Fifty F-35 training devices have been delivered to the field to date, with an additional 24 full mission simulators (FMS) to be delivered in 2017 alone. All required FMS’ for the U.S. services will have the 3i configuration by the end of the summer, mirroring the current F-35 configuration in the field and providing improved stability and training capability. Two 3i FMS were delivered to MCAS Iwakuni, Japan, in support of the U.S. Marine Corps F-35 deployment in January.

The major F-35 training hubs – Luke Air Force Base, Arizona, Eglin Air Force Base, Florida, and MCAS Beaufort, South Carolina – have trained nearly all F-35 qualified personnel including seven international partners. International training will expand significantly in the coming years, as training facilities in the U.K., Italy, Australia, Israel, Norway, South Korea and Japan begin to stand up in 2017 and 2018.

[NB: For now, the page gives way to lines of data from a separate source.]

-- ==== Sys2Proof/Machine/Control.lean ====
section
/-! DEFINITION. Control transfer (44_control_transfer.md, R180 to R190). No delay slot: the next step fetches from
the target (R190). -/

namespace Sys2Proof.Machine

/-- JAL (R181): t = pc + imm_J, checked; `x[rd] <- pc + 4`; `pc <- t`. -/
def execJal (rd : RegIdx) (imm : Word) (s : State) : Host.Outcome State Fault Refusal :=
  settle (jumpEffect s rd (relativeTarget s imm)) s

/-- JALR (R182): t = (x[rs1] + imm_I) & ~1, checked; `x[rd] <- pc + 4`; `pc <- t`, the target from the old
x[rs1]. -/
def execJalr (rd rs1 : RegIdx) (imm : Word) (s : State) : Host.Outcome State Fault Refusal :=
  settle (jumpEffect s rd (indirectTarget s rs1 imm)) s

/-- BEQ (R184): taken when `x[rs1] == x[rs2]`. -/
def execBeq (rs1 rs2 : RegIdx) (imm : Word) (s : State) : Host.Outcome State Fault Refusal :=
  settle (branchEffect s (readReg s rs1 == readReg s rs2) imm) s

/-- BNE (R185): taken when `x[rs1] != x[rs2]`. -/
def execBne (rs1 rs2 : RegIdx) (imm : Word) (s : State) : Host.Outcome State Fault Refusal :=
  settle (branchEffect s (readReg s rs1 != readReg s rs2) imm) s

/-- BLT (R186): taken when `signed(x[rs1]) < signed(x[rs2])`. -/
def execBlt (rs1 rs2 : RegIdx) (imm : Word) (s : State) : Host.Outcome State Fault Refusal :=
  settle (branchEffect s (lessSigned (readReg s rs1) (readReg s rs2)) imm) s

/-- BGE (R187): taken when `signed(x[rs1]) >= signed(x[rs2])`. -/
def execBge (rs1 rs2 : RegIdx) (imm : Word) (s : State) : Host.Outcome State Fault Refusal :=
  settle (branchEffect s (!lessSigned (readReg s rs1) (readReg s rs2)) imm) s

/-- BLTU (R188): taken when `unsigned(x[rs1]) < unsigned(x[rs2])`. -/
def execBltu (rs1 rs2 : RegIdx) (imm : Word) (s : State) : Host.Outcome State Fault Refusal :=
  settle (branchEffect s (lessUnsigned (readReg s rs1) (readReg s rs2)) imm) s

/-- BGEU (R189): taken when `unsigned(x[rs1]) >= unsigned(x[rs2])`. -/
def execBgeu (rs1 rs2 : RegIdx) (imm : Word) (s : State) : Host.Outcome State Fault Refusal :=
  settle (branchEffect s (!lessUnsigned (readReg s rs1) (readReg s rs2)) imm) s

end Sys2Proof.Machine
end

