-- ==== Sys2Proof/Tests/Slice0.lean ====
section
/-! SUPPORT. The model's own tests: well-formedness, decoding, single steps, and for every obligation with hypotheses a
concrete state and operands that meet them. Expected results are the vectors of 95_test_vectors.md, or are worked out
by hand from the formats of 30_encoding.md. -/

namespace Sys2Proof.Tests

open Sys2Proof Sys2Proof.Machine Sys2Proof.Claims

/-! ## Small states -/

/-- A memory of `size` bytes with the given bytes in it. -/
def memoryOf (size : Nat) (bytes : List (Nat × Byte)) : Memory :=
  bytes.foldl (fun m p => m.setByte p.1 p.2) (Memory.zeroed size)

/-- A running Cpu at `pc` with the given registers, and the word `w` stored at `pc`. -/
def start (size : Nat) (pc : Word) (w : Nat) (regs : List (RegIdx × Word)) (bytes : List (Nat × Byte)) : State :=
  ((regs.foldl (fun s p => setRegister s p.1 p.2) (newCpu (memoryOf size bytes))).setPc pc).withFetchWord 32 w

/-- After one step: one register, the pc and the run state. -/
def after (s : State) (r : RegIdx) : Option (Word × Word × RunState) :=
  match step s with
  | .next t => some (readReg t r, t.pc, t.run)
  | _ => none

/-- After one step: the four bytes from `a` up. -/
def bytesAfter (s : State) (a : Nat) : Option (List Byte) :=
  match step s with
  | .next t => some ((List.range 4).map fun i => t.mem.byteAt (a + i))
  | _ => none

/-! ## Well-formedness: a boundary term that each check takes, and an ill-formed one that it refuses -/

/-- imm_I and imm_S lie in -2048 .. 2047 (R80). -/
theorem smoke_fits12 :
    (Instr.addi 1 2 2047).wellFormed = true ∧ (Instr.addi 1 2 2048).wellFormed = false ∧
    (Instr.sw 1 2 (-2048)).wellFormed = true ∧ (Instr.sw 1 2 (-2049)).wellFormed = false := by decide

/-- imm_B lies in -4096 .. 4094 (R80). -/
theorem smoke_fitsB_range :
    (Instr.beq 1 2 4094).wellFormed = true ∧ (Instr.beq 1 2 4096).wellFormed = false ∧
    (Instr.bgeu 1 2 (-4096)).wellFormed = true ∧ (Instr.bgeu 1 2 (-4098)).wellFormed = false := by decide

/-- imm_B is even (R80). -/
theorem smoke_fitsB_even : (Instr.bne 1 2 8).wellFormed = true ∧ (Instr.bne 1 2 9).wellFormed = false := by decide

/-- imm_J lies in -1048576 .. 1048574 (R80). -/
theorem smoke_fitsJ_range :
    (Instr.jal 1 1048574).wellFormed = true ∧ (Instr.jal 1 1048576).wellFormed = false ∧
    (Instr.jal 1 (-1048576)).wellFormed = true ∧ (Instr.jal 1 (-1048578)).wellFormed = false := by decide

/-- imm_J is even (R80). -/
theorem smoke_fitsJ_even : (Instr.jal 1 6).wellFormed = true ∧ (Instr.jal 1 7).wellFormed = false := by decide

/-- The low twelve bits of imm_U are zero (R80). -/
theorem smoke_fitsU :
    (Instr.lui 1 0xFFFFF000#32).wellFormed = true ∧ (Instr.lui 1 0x12345001#32).wellFormed = false ∧
    (Instr.auipc 1 0x00000800#32).wellFormed = false := by decide

/-! ## Decoding: words written out field by field from the formats of 30_encoding.md -/

/-- R-type (R72): funct7, rs2 = 2, rs1 = 1, funct3, rd = 3, opcode. -/
theorem test_decode_register_register :
    decode (0b0000000#7 ++ 0b00010#5 ++ 0b00001#5 ++ 0b000#3 ++ 0b00011#5 ++ 0b0110011#7 : Word) = .ok (.add 3 1 2) ∧
    decode (0b0100000#7 ++ 0b00010#5 ++ 0b00001#5 ++ 0b000#3 ++ 0b00011#5 ++ 0b0110011#7 : Word) = .ok (.sub 3 1 2) ∧
    decode (0b0000000#7 ++ 0b00010#5 ++ 0b00001#5 ++ 0b001#3 ++ 0b00011#5 ++ 0b0110011#7 : Word) = .ok (.sll 3 1 2) ∧
    decode (0b0000000#7 ++ 0b00010#5 ++ 0b00001#5 ++ 0b010#3 ++ 0b00011#5 ++ 0b0110011#7 : Word) = .ok (.slt 3 1 2) ∧
    decode (0b0000000#7 ++ 0b00010#5 ++ 0b00001#5 ++ 0b011#3 ++ 0b00011#5 ++ 0b0110011#7 : Word) = .ok (.sltu 3 1 2) ∧
    decode (0b0000000#7 ++ 0b00010#5 ++ 0b00001#5 ++ 0b100#3 ++ 0b00011#5 ++ 0b0110011#7 : Word) = .ok (.xor 3 1 2) ∧
    decode (0b0000000#7 ++ 0b00010#5 ++ 0b00001#5 ++ 0b101#3 ++ 0b00011#5 ++ 0b0110011#7 : Word) = .ok (.srl 3 1 2) ∧
    decode (0b0100000#7 ++ 0b00010#5 ++ 0b00001#5 ++ 0b101#3 ++ 0b00011#5 ++ 0b0110011#7 : Word) = .ok (.sra 3 1 2) ∧
    decode (0b0000000#7 ++ 0b00010#5 ++ 0b00001#5 ++ 0b110#3 ++ 0b00011#5 ++ 0b0110011#7 : Word) = .ok (.or 3 1 2) ∧
    decode (0b0000000#7 ++ 0b00010#5 ++ 0b00001#5 ++ 0b111#3 ++ 0b00011#5 ++ 0b0110011#7 : Word) = .ok (.and 3 1 2) := by decide

/-- I-type (R73): imm[11:0] = 0xAAB = -1365, rs1 = 1, funct3, rd = 3, opcode. -/
theorem test_decode_register_immediate :
    decode (0b101010101011#12 ++ 0b00001#5 ++ 0b000#3 ++ 0b00011#5 ++ 0b0010011#7 : Word) = .ok (.addi 3 1 (-1365)) ∧
    decode (0b101010101011#12 ++ 0b00001#5 ++ 0b010#3 ++ 0b00011#5 ++ 0b0010011#7 : Word) = .ok (.slti 3 1 (-1365)) ∧
    decode (0b101010101011#12 ++ 0b00001#5 ++ 0b011#3 ++ 0b00011#5 ++ 0b0010011#7 : Word) = .ok (.sltiu 3 1 (-1365)) ∧
    decode (0b101010101011#12 ++ 0b00001#5 ++ 0b100#3 ++ 0b00011#5 ++ 0b0010011#7 : Word) = .ok (.xori 3 1 (-1365)) ∧
    decode (0b101010101011#12 ++ 0b00001#5 ++ 0b110#3 ++ 0b00011#5 ++ 0b0010011#7 : Word) = .ok (.ori 3 1 (-1365)) ∧
    decode (0b101010101011#12 ++ 0b00001#5 ++ 0b111#3 ++ 0b00011#5 ++ 0b0010011#7 : Word) = .ok (.andi 3 1 (-1365)) := by decide

/-- The I-type shift form (R78): funct7, shamt = 22, rs1 = 1, funct3, rd = 3, opcode. -/
theorem test_decode_shifts_by_immediate :
    decode (0b0000000#7 ++ 0b10110#5 ++ 0b00001#5 ++ 0b001#3 ++ 0b00011#5 ++ 0b0010011#7 : Word) = .ok (.slli 3 1 22#5) ∧
    decode (0b0000000#7 ++ 0b10110#5 ++ 0b00001#5 ++ 0b101#3 ++ 0b00011#5 ++ 0b0010011#7 : Word) = .ok (.srli 3 1 22#5) ∧
    decode (0b0100000#7 ++ 0b10110#5 ++ 0b00001#5 ++ 0b101#3 ++ 0b00011#5 ++ 0b0010011#7 : Word) = .ok (.srai 3 1 22#5) := by decide

/-- U-type (R76): imm[31:12] = 0xABCDE, rd = 3, opcode. -/
theorem test_decode_upper_immediates :
    decode (0b10101011110011011110#20 ++ 0b00011#5 ++ 0b0110111#7 : Word) = .ok (.lui 3 0xABCDE000#32) ∧
    decode (0b10101011110011011110#20 ++ 0b00011#5 ++ 0b0010111#7 : Word) = .ok (.auipc 3 0xABCDE000#32) := by decide

/-- I-type (R73) with opcode LOAD. -/
theorem test_decode_loads :
    decode (0b101010101011#12 ++ 0b00001#5 ++ 0b000#3 ++ 0b00011#5 ++ 0b0000011#7 : Word) = .ok (.lb 3 1 (-1365)) ∧
    decode (0b101010101011#12 ++ 0b00001#5 ++ 0b001#3 ++ 0b00011#5 ++ 0b0000011#7 : Word) = .ok (.lh 3 1 (-1365)) ∧
    decode (0b101010101011#12 ++ 0b00001#5 ++ 0b010#3 ++ 0b00011#5 ++ 0b0000011#7 : Word) = .ok (.lw 3 1 (-1365)) ∧
    decode (0b101010101011#12 ++ 0b00001#5 ++ 0b100#3 ++ 0b00011#5 ++ 0b0000011#7 : Word) = .ok (.lbu 3 1 (-1365)) ∧
    decode (0b101010101011#12 ++ 0b00001#5 ++ 0b101#3 ++ 0b00011#5 ++ 0b0000011#7 : Word) = .ok (.lhu 3 1 (-1365)) := by decide

/-- S-type (R74): imm[11:5] = 1010101, rs2 = 2, rs1 = 1, funct3, imm[4:0] = 01011, opcode. -/
theorem test_decode_stores :
    decode (0b1010101#7 ++ 0b00010#5 ++ 0b00001#5 ++ 0b000#3 ++ 0b01011#5 ++ 0b0100011#7 : Word) = .ok (.sb 1 2 (-1365)) ∧
    decode (0b1010101#7 ++ 0b00010#5 ++ 0b00001#5 ++ 0b001#3 ++ 0b01011#5 ++ 0b0100011#7 : Word) = .ok (.sh 1 2 (-1365)) ∧
    decode (0b1010101#7 ++ 0b00010#5 ++ 0b00001#5 ++ 0b010#3 ++ 0b01011#5 ++ 0b0100011#7 : Word) = .ok (.sw 1 2 (-1365)) := by decide

/-- J-type (R77): imm[20] = 1, imm[10:1] = 1100000101, imm[11] = 0, imm[19:12] = 00110101, rd = 3; and JALR (R73). -/
theorem test_decode_jumps :
    decode (0b1#1 ++ 0b1100000101#10 ++ 0b0#1 ++ 0b00110101#8 ++ 0b00011#5 ++ 0b1101111#7 : Word) = .ok (.jal 3 (-829942)) ∧
    decode (0b101010101011#12 ++ 0b00001#5 ++ 0b000#3 ++ 0b00011#5 ++ 0b1100111#7 : Word) = .ok (.jalr 3 1 (-1365)) := by decide

/-- B-type (R75): imm[12] = 1, imm[10:5] = 110011, rs2 = 2, rs1 = 1, funct3, imm[4:1] = 0101, imm[11] = 0, opcode. -/
theorem test_decode_branches :
    decode (0b1#1 ++ 0b110011#6 ++ 0b00010#5 ++ 0b00001#5 ++ 0b000#3 ++ 0b0101#4 ++ 0b0#1 ++ 0b1100011#7 : Word) = .ok (.beq 1 2 (-2454)) ∧
    decode (0b1#1 ++ 0b110011#6 ++ 0b00010#5 ++ 0b00001#5 ++ 0b001#3 ++ 0b0101#4 ++ 0b0#1 ++ 0b1100011#7 : Word) = .ok (.bne 1 2 (-2454)) ∧
    decode (0b1#1 ++ 0b110011#6 ++ 0b00010#5 ++ 0b00001#5 ++ 0b100#3 ++ 0b0101#4 ++ 0b0#1 ++ 0b1100011#7 : Word) = .ok (.blt 1 2 (-2454)) ∧
    decode (0b1#1 ++ 0b110011#6 ++ 0b00010#5 ++ 0b00001#5 ++ 0b101#3 ++ 0b0101#4 ++ 0b0#1 ++ 0b1100011#7 : Word) = .ok (.bge 1 2 (-2454)) ∧
    decode (0b1#1 ++ 0b110011#6 ++ 0b00010#5 ++ 0b00001#5 ++ 0b110#3 ++ 0b0101#4 ++ 0b0#1 ++ 0b1100011#7 : Word) = .ok (.bltu 1 2 (-2454)) ∧
    decode (0b1#1 ++ 0b110011#6 ++ 0b00010#5 ++ 0b00001#5 ++ 0b111#3 ++ 0b0101#4 ++ 0b0#1 ++ 0b1100011#7 : Word) = .ok (.bgeu 1 2 (-2454)) := by decide

/-- FENCE (R79): fm = 1000, pred = 0011, succ = 0110; rs1 = 9 and rd = 3 are ignored (R88). -/
theorem test_decode_fence :
    decode (0b1000#4 ++ 0b0011#4 ++ 0b0110#4 ++ 0b01001#5 ++ 0b000#3 ++ 0b00011#5 ++ 0b0001111#7 : Word) = .ok (.fence 8#4 3#4 6#4) := by decide
/-- Words that no row matches (95_test_vectors.md, section 3): they are unsupported (R87). -/
theorem test_decode_unsupported :
    [0x00000000#32, 0xFFFFFFFF#32, 0x00000001#32, 0x00000073#32, 0x30200073#32, 0xC0002573#32, 0x0000100F#32,
      0x02208033#32, 0x40001033#32, 0x00003003#32, 0x00003023#32, 0x00002063#32, 0x00001067#32, 0x02001013#32,
      0x40001013#32, 0x02005013#32, 0x0000000B#32, 0x0000006B#32, 0x0000002F#32].all
      (fun w => decode w == .error .unsupported) = true := by decide
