-- ==== Sys2Proof/Syntax.lean ====
section
/-! DEFINITION. The commands of the device: one constructor per row of the table of operations and events. A command
names the unit it happens at and carries what comes from outside the block (data of remote memory, measured values, step
counts); everything else it does is determined by the state. -/

namespace Sys2Proof

/-- A write that reaches a register or an object: either the posted request numbered `rq`, whose fields then count, or a
write by master `mid` to `addr` of the low `len` bytes of `data`. DEDUCED: log entry 7. -/
structure Wr where
  rq   : Option Nat
  mid  : Mid
  addr : W64
  len  : Nat
  data : W64
  deriving DecidableEq, Repr

/-- The head of an Ethernet frame at the management port (R360): destination, source and EtherType. -/
structure Eth where
  dst  : BitVec 48
  src  : BitVec 48
  type : Half
  deriving DecidableEq, Repr

/-- The path of a dictionary access whose effect has a row of its own: the mirror (a posted request, or a write by a
master), or a Deale frame (its head, session, sequence number). -/
inductive OdVia where
  | mirror (rq : Option Nat) (mid : Mid)
  | deale (eth : Eth) (session : Half) (seq : Half)
  deriving DecidableEq, Repr

/-- The unit that issues a synchronisation operation: the control core of a physical tile, or a group by its hardware
group number. -/
inductive SUnit where
  | core (t : Fin 144)
  | group (t : Fin 144) (slot : Fin 64)
  deriving DecidableEq, Repr

/-- A memory whose poison sweep completes (R296): an HBM stack, the Bedrock slice, a tile's store. -/
inductive SweptMem where
  | hbm (s : Fin 8)
  | bedrock (s : Fin 8)
  | store (t : Fin 144)
  deriving DecidableEq, Repr

/-- Where a packet from another device waits (R340). -/
inductive Residence where
  | ingress
  | egress
  | router
  | home
  deriving DecidableEq, Repr
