/-- Object rows, part 2. -/
def odRows2 : List OdEntry := [
  od 0x2B06 0x03 0x03 2 3 0x16 true 12 (0) 65535 2,
  od 0x2B07 0x03 0x03 2 3 0x17 true 14 (0) 65535 2,
  od 0x2B00 0x04 0x04 2 3 0x10 true 1 (0) 65535 2,
  od 0x2B01 0x04 0x04 2 3 0x11 true 3 (0) 65535 2,
  od 0x2B02 0x04 0x04 2 3 0x12 true 5 (0) 65535 2,
  od 0x2B03 0x04 0x04 2 3 0x13 true 7 (0) 65535 2,
  od 0x2B04 0x04 0x04 2 3 0x14 true 9 (0) 65535 2,
  od 0x2B05 0x04 0x04 2 3 0x15 true 11 (0) 65535 2,
  od 0x2B06 0x04 0x04 2 3 0x16 true 13 (0) 65535 2,
  od 0x2B07 0x04 0x04 2 3 0x17 true 15 (0) 65535 2,
  od 0x2B00 0x05 0x05 2 3 0x10 true 1 (0) 65535 2,
  od 0x2B01 0x05 0x05 2 3 0x11 true 1 (0) 65535 2,
  od 0x2B02 0x05 0x05 2 3 0x12 true 1 (0) 65535 2,
  od 0x2B03 0x05 0x05 2 3 0x13 true 1 (0) 65535 2,
  od 0x2B04 0x05 0x05 2 3 0x14 true 1 (0) 65535 2,
  od 0x2B05 0x05 0x05 2 3 0x15 true 1 (0) 65535 2,
  od 0x2B06 0x05 0x05 2 3 0x16 true 1 (0) 65535 2,
  od 0x2B07 0x05 0x05 2 3 0x17 true 1 (0) 65535 2,
  od 0x2B00 0x06 0x06 1 0 0x00 false 0 (0) 2 1,
  od 0x2B01 0x06 0x06 1 0 0x00 false 0 (0) 2 1,
  od 0x2B02 0x06 0x06 1 0 0x00 false 0 (0) 2 1,
  od 0x2B03 0x06 0x06 1 0 0x00 false 0 (0) 2 1,
  od 0x2B04 0x06 0x06 1 0 0x00 false 0 (0) 2 1,
  od 0x2B05 0x06 0x06 1 0 0x00 false 0 (0) 2 1,
  od 0x2B06 0x06 0x06 1 0 0x00 false 0 (0) 2 1,
  od 0x2B07 0x06 0x06 1 0 0x00 false 0 (0) 2 1,
  od 0x2B00 0x07 0x07 1 2 0x00 false 0 (1) 3 1,
  od 0x2B01 0x07 0x07 1 2 0x00 false 0 (1) 3 1,
  od 0x2B02 0x07 0x07 1 2 0x00 false 0 (1) 3 1,
  od 0x2B03 0x07 0x07 1 2 0x00 false 0 (1) 3 1,
  od 0x2B04 0x07 0x07 1 2 0x00 false 0 (1) 3 1,
  od 0x2B05 0x07 0x07 1 2 0x00 false 0 (1) 3 1,
  od 0x2B06 0x07 0x07 1 2 0x00 false 0 (1) 3 1,
  od 0x2B07 0x07 0x07 1 2 0x00 false 0 (1) 3 1,
  od 0x2B00 0x08 0x08 4 0 0x00 false 0 (0) 18446744073709551615 8,
  od 0x2B01 0x08 0x08 4 0 0x00 false 0 (0) 18446744073709551615 8,
  od 0x2B02 0x08 0x08 4 0 0x00 false 0 (0) 18446744073709551615 8,
  od 0x2B03 0x08 0x08 4 0 0x00 false 0 (0) 18446744073709551615 8,
  od 0x2B04 0x08 0x08 4 0 0x00 false 0 (0) 18446744073709551615 8,
  od 0x2B05 0x08 0x08 4 0 0x00 false 0 (0) 18446744073709551615 8,
  od 0x2B06 0x08 0x08 4 0 0x00 false 0 (0) 18446744073709551615 8,
  od 0x2B07 0x08 0x08 4 0 0x00 false 0 (0) 18446744073709551615 8,
  od 0x2B00 0x09 0x09 4 0 0x00 false 0 (0) 18446744073709551615 8,
  od 0x2B01 0x09 0x09 4 0 0x00 false 0 (0) 18446744073709551615 8,
  od 0x2B02 0x09 0x09 4 0 0x00 false 0 (0) 18446744073709551615 8,
  od 0x2B03 0x09 0x09 4 0 0x00 false 0 (0) 18446744073709551615 8,
  od 0x2B04 0x09 0x09 4 0 0x00 false 0 (0) 18446744073709551615 8,
  od 0x2B05 0x09 0x09 4 0 0x00 false 0 (0) 18446744073709551615 8 ]

/-- Object rows, part 3. -/
def odRows3 : List OdEntry := [
  od 0x2B06 0x09 0x09 4 0 0x00 false 0 (0) 18446744073709551615 8,
  od 0x2B07 0x09 0x09 4 0 0x00 false 0 (0) 18446744073709551615 8,
  od 0x2B00 0x0A 0x0A 1 0 0x00 false 0 (0) 15 1,
  od 0x2B01 0x0A 0x0A 1 0 0x00 false 0 (0) 15 1,
  od 0x2B02 0x0A 0x0A 1 0 0x00 false 0 (0) 15 1,
  od 0x2B03 0x0A 0x0A 1 0 0x00 false 0 (0) 15 1,
  od 0x2B04 0x0A 0x0A 1 0 0x00 false 0 (0) 15 1,
  od 0x2B05 0x0A 0x0A 1 0 0x00 false 0 (0) 15 1,
  od 0x2B06 0x0A 0x0A 1 0 0x00 false 0 (0) 15 1,
  od 0x2B07 0x0A 0x0A 1 0 0x00 false 0 (0) 15 1,
  od 0x2B20 0x01 0x01 3 3 0x20 false 0 (0) 4294967295 4,
  od 0x2B20 0x02 0x02 3 1 0x00 true 100000 (1) 60000000 4,
  od 0x2B20 0x03 0x03 0 3 0x01 true 1 (0) 1 1,
  od 0x2C00 0x01 0x01 3 1 0x00 true 100000 (1) 60000000 4,
  od 0x2C00 0x02 0x02 4 0 0x00 false 0 (0) 18446744073709551615 8,
  od 0x2C00 0x03 0x03 4 0 0x00 false 0 (0) 18446744073709551615 8,
  od 0x2C00 0x04 0x04 4 0 0x00 false 0 (0) 18446744073709551615 8,
  od 0x2C00 0x05 0x05 4 0 0x00 false 0 (0) 18446744073709551615 8,
  od 0x2C00 0x06 0x06 4 0 0x00 false 0 (0) 18446744073709551615 8,
  od 0x2C01 0x00 0x07 2 0 0x00 false 0 (0) 4096 2,
  od 0x2400 0x01 0x01 1 1 0x00 true 1 (0) 2 1,
  od 0x2400 0x02 0x02 1 1 0x00 true 12 (0) 14 1,
  od 0x2400 0x03 0x03 3 1 0x00 true 65536 (1024) 16777216 4,
  od 0x2400 0x04 0x04 1 1 0x00 true 128 (1) 255 1,
  od 0x2400 0x05 0x05 1 1 0x00 true 96 (0) 254 1,
  od 0x2400 0x06 0x06 1 1 0x00 true 1 (0) 1 1,
  od 0x2400 0x07 0x07 0 1 0x00 false 0 (0) 1 1,
  od 0x2400 0x08 0x08 2 1 0x00 true 64 (8) 1024 2,
  od 0x2400 0x09 0x09 0 1 0x00 true 1 (0) 1 1,
  od 0x2400 0x0A 0x0A 3 1 0x00 true 10 (1) 1000 4,
  od 0x2400 0x0B 0x0B 1 1 0x00 true 4 (0) 14 1,
  od 0x2400 0x10 0x13 5 1 0x00 true 0 (-64) 127 1,
  od 0x2400 0x14 0x14 4 0 0x00 false 0 (0) 18446744073709551615 8,
  od 0x2400 0x15 0x15 4 0 0x00 false 0 (0) 18446744073709551615 8,
  od 0x2400 0x16 0x16 4 0 0x00 false 0 (0) 18446744073709551615 8,
  od 0x2400 0x17 0x17 4 0 0x00 false 0 (0) 18446744073709551615 8,
  od 0x2401 0x00 0x07 4 0 0x00 false 0 (0) 18446744073709551615 8,
  od 0x2410 0x01 0x01 3 1 0x00 true 10 (1) 1000 4,
  od 0x2410 0x02 0x02 4 0 0x00 false 0 (0) 18446744073709551615 8,
  od 0x2410 0x03 0x03 4 0 0x00 false 0 (0) 18446744073709551615 8,
  od 0x2410 0x04 0x04 4 0 0x00 false 0 (0) 18446744073709551615 8,
  od 0x2410 0x05 0x05 4 0 0x00 false 0 (0) 18446744073709551615 8,
  od 0x2411 0x00 0x07 4 0 0x00 false 0 (0) 18446744073709551615 8,
  od 0x2500 0x01 0x01 1 0 0x00 false 0 (0) 255 1,
  od 0x2500 0x02 0x02 4 0 0x00 false 0 (0) 18446744073709551615 8,
  od 0x2500 0x03 0x03 3 1 0x00 true 2000 (0) 20000 4,
  od 0x2500 0x04 0x04 4 0 0x00 false 0 (0) 18446744073709551615 8,
  od 0x2500 0x05 0x05 2 1 0x00 true 16 (1) 65535 2 ]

Training Devices and Training Hubs Deliver
RMS Instructor Pilot trains Category One F-35 Pilots

RMS Instructor Pilot trains Category One F-35 Pilots

Last month, U.S. Marine Corps Capt. Taylor Zehrung and Capt. Robert Reddy became the first pilots to complete intensive F-35B training after arriving from flight school with no previous aircraft experience. The 11-month course is designed to take a pilot who has never flown a tactical aircraft and develop their skills until they are combat ready to join an operational unit. At their patching ceremony, Capt. Zehrung and Capt. Reddy received the patches for their new unit, VMFA-121.

Zachary “Spicy” Curry, a Lockheed Martin Rotary Mission Systems contractor instructor pilot, at Marine Corps Air Station Beaufort, played a key role in training Capt. Zehrung and Capt. Reddy. He ensured their training was provided at a high standard and actively updated the course syllabus as it evolved.

Spicy, who served 12 years in the Marine Corps as an F-18 pilot, said it is very rewarding to work with many of the men and women he flew with and to have the opportunity to continue to support the service.

“For Marine aviators, supporting the Marine airmen, sailors, and soldiers on the ground, is near and dear to us. Even though we’re not in uniform, we’re training pilots in the F-35B that can go anywhere in the world, and provide significant capabilities for the country,” said Curry. “In a way, we are still supporting that 18- or 19-year-old Marine on the ground when we train the next generation of fighter pilots.”